On Wed, Apr 27, 2016 at 8:12 AM, Ron Hardin <rhhardin at att.net> wrote:

> Okay, good.  I should drop the "right triangle" constraint.  For the right
> n+k-1 case i have so far
> T(n,k)=Number of nXk 0..1 arrays with exactly n+k-1 having value 1 and no
> three 1s forming an isosceles right triangle
>
> Table starts
> .1.1...1....1.....1....1....1....1.....1.....1....1....1.1.1
> .1.0...1....0.....1....0....1....0.....1.....0....1....0.1..
> .1.1...0....1.....9....6...16...66....95...177..493.1153....

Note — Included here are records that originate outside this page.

-- ==== Sys2Proof/Syntax.lean ====
section
/-! DEFINITION. The commands of the ZK96: one constructor of `Instr` per row of the spec's table of operations and
events, with the row's operands. A core command carries the fields its slot lays down (Tables 4.1, 4.7, 5.5, 3.6, R92)
and `At`, the core and the beat it acts in. -/

namespace Sys2Proof

/-- Where and when a core-slot field acts: the core NCn, the advancing beats its cluster has run since the cluster's
previous command, and the beat index j of R83 and R84. -/
structure At where
  core : Nat
  dt : Nat
  j : Nat
  deriving DecidableEq, Repr

/-- Where and when a cluster-slot field acts: the cluster and the advancing beats since its previous command. -/
structure CAt where
  cl : Nat
  dt : Nat
  deriving DecidableEq, Repr

/-- How a command of the host names its bank (R362): by its number, or in bank-group mode by BG and BA. -/
inductive Bank where
  | flat (b : Nat)
  | grouped (bg ba : Nat)
  deriving DecidableEq, Repr

/-- What of a READ is taken from SRAM (R365): a BL16 read, the first half of a BL32 read, or the second half of the channel's last
BL32 read. -/
inductive Burst where
  | bl16
  | bl32
  | rest
  deriving DecidableEq, Repr

/-- A power command of an LPDDR channel (R361): the state that it enters, 0 active, 1 power-down, 2 self-refresh, and whether it falls in
a refresh's timing window (R360). -/
structure PowerCmd where
  st : Nat
  early : Bool
  deriving DecidableEq, Repr

/-- The operands of the MX field (Table 4.1); `rows` and `cols` hold the field values, one less than the counts. -/
structure MxArgs where
  plane : Nat
  wfmt : Nat
  afmt : Nat
  rows : Nat
  cols : Nat
  rq : Nat
  sub32 : Bool
  auto : Bool
  deriving DecidableEq, Repr

/-- The operands of the VX field (Table 4.7). -/
structure VxArgs where
  vd : Nat
  va : Nat
  vb : Nat
  vc : Nat
  fmt : Nat
  mode : Nat
  sat : Bool
  mask : Nat
  arg : Nat
  deriving DecidableEq, Repr

/-- The operands of XFER and XPRE (Table 5.8); `len` and `rows` hold the field values. -/
structure XArgs where
  src : Nat
  dst : Nat
  len : Nat
  rows : Nat
  pf : Nat
  swait : Bool
  srel : Bool
  commit : Bool
  nomerge : Bool
  nest : Nat
  step : Nat
  deriving DecidableEq, Repr

/-- The operands of RING (R191) and HALO (R192): the member mask, the direction (RING), the streams, the length field,
the rows field (HALO) and the tag options. -/
structure RArgs where
  mask : Nat
  dir : Bool
  src : Nat
  dst : Nat
  len : Nat
  rows : Nat
  swait : Bool
  srel : Bool
  commit : Bool
  deriving DecidableEq, Repr

/-- A mailbox request (Table 13.5): its ring pair, its SEQ and its TAG. -/
structure Rq where
  pair : Nat
  seq : Nat
  tag : Nat
  deriving DecidableEq, Repr

/-- A segment of a DATA flit (Tables 15.3 and 15.4); `len` holds the bytes minus 1, `pois` the poison flag of each 32-byte
half, `data` the 64 bytes that follow the descriptor, if any. -/
structure Seg where
  addr : Nat
  len : Nat
  pois : Nat
  kind : Nat
  status : Nat
  tag : Nat
  epoch : Nat
  job : Nat
  src : Nat
  dst : Nat
  ttl : Nat
  code : Nat
  data : List Byte
  deriving DecidableEq, Repr

/-- The payload of a CTRL flit (Table 15.6). -/
structure Ctrl where
  role : Nat
  pref : Nat
  chip : Nat
  link : Nat
  serial : Nat
  hlSerial : Nat
  lanePar : List Nat
  retire : Nat
  deriving DecidableEq, Repr

/-- A flit (Table 15.2): its header fields, whether its CRC is good (R418), whether an encrypted payload authenticates
(R425), the segments of a DATA flit and the payload of a CTRL flit. -/
structure Flit where
  typ : Nat
  enc : Bool
  kid : Nat
  nak : Bool
  seq : Nat
  ack : Nat
  credit : List Nat
  crcOk : Bool
  authOk : Bool
  segs : List Seg
  ctrl : Option Ctrl
  deriving DecidableEq, Repr

/-- A CSI-2 packet (10 sections 1 and 2): its virtual channel and data type, the 16-bit data field of a short packet, the
payload of a long one, the outcome of the header ECC (0 clean, 1 corrected, 2 uncorrectable) and of the payload CRC. -/
structure CsiPkt where
  vc : Nat
  dt : Nat
  num : Nat
  data : List Byte
  hdr : Nat
  crcOk : Bool
  deriving DecidableEq, Repr

/-- A decoded picture (11 section 3): its size, sample depth, chroma format (0 4:0:0, 1 4:2:0, 2 4:2:2, 3 4:4:4), its planes in
raster order, and the raster positions of the luma samples, and of the chroma samples, that a poisoned reference or source word
contributed to. -/
structure Pic where
  w : Nat
  h : Nat
  depth : Nat
  chroma : Nat
  y : List Nat
  cb : List Nat
  cr : List Nat
  bad : List Nat
  badC : List Nat
  deriving DecidableEq, Repr

/-- A profile that a video stream claims (Table 11.1): Main (of HEVC or AV1), Main 10, High, or another. -/
inductive Profile where
  | main
  | main10
  | high
  | other
  deriving DecidableEq, Repr

/-- A JPEG coding process (Table 11.1, R306). -/
inductive JpegProcess where
  | baseline
  | extended
  | progressive
  | arithmetic
  | lossless
  | hierarchical
  deriving DecidableEq, Repr

/-- What a parameter set, sequence header or SOF claims (R306, R310): the picture's size, sample depth and reference count; profile and
level (ten times its number); the layers, and whether range or screen-content extensions are used (HEVC); frame_mbs_only_flag
(AVC); large-scale tile (AV1); the process, the components (JPEG), and the sampling (0 4:0:0, 1 4:2:0, 2 4:2:2, 3 4:4:4, or
another). A field of another codec is not looked at. -/
structure Claim where
  w : Nat
  h : Nat
  depth : Nat
  refs : Nat
  profile : Profile
  level : Nat
  layers : Nat
  extended : Bool
  frameMbsOnly : Bool
  largeTile : Bool
  process : JpegProcess
  comps : Nat
  sampling : Nat
  deriving DecidableEq, Repr

/-- What the bitstream of a unit holds, as the codec's standard reads it: the parameter sets it carries (identifier, claim), the
identifier of the set it refers to, its picture, if it codes one, the width and height of a block, the blocks that are
skipped (R311), in raster order, the byte offset of the first bitstream error, whether the data ends too early, the engine cycles
that its decoding takes, the picture slots whose pictures stay in the DPB, and whether its own picture joins them. -/
structure DecOut where
  sets : List (Nat × Claim)
  uses : Nat
  pic : Option Pic
  bw : Nat
  bh : Nat
  skip : List Nat
  err : Option Nat
  trunc : Bool
  cycles : Nat
  keep : List Nat
  ref : Bool
  deriving DecidableEq, Repr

> .1.0...1....0.....8....8...71..212...731..1840.5953.........
> .1.1...9....8....12...58..367.1952.10854.28952..............
> .1.0...6....8....58..192..838.4968.37436....................
> .1.1..16...71...367..838.4892...............................
> .1.0..66..212..1952.4968....................................
> .1.1..95..731.10854.........................................
> .1.0.177.1840...............................................
> .1.1.493....................................................
> .1.0........................................................
> .1..........................................................
>
> Empirical for column k:
> k=1: a(n) = a(n-1)
> k=2: a(n) = a(n-2)
> k=3: a(n) = 3*a(n-1) -3*a(n-2) +4*a(n-3) -6*a(n-5) +3*a(n-6) -6*a(n-7)
> -16*a(n-8) +44*a(n-9) -14*a(n-10) -42*a(n-11) +65*a(n-12) -56*a(n-13)
> +52*a(n-14) -8*a(n-15) -65*a(n-16) +63*a(n-17) -43*a(n-18) +64*a(n-19)
> -6*a(n-20) -119*a(n-21) +122*a(n-22) +42*a(n-23) -93*a(n-24) +16*a(n-25)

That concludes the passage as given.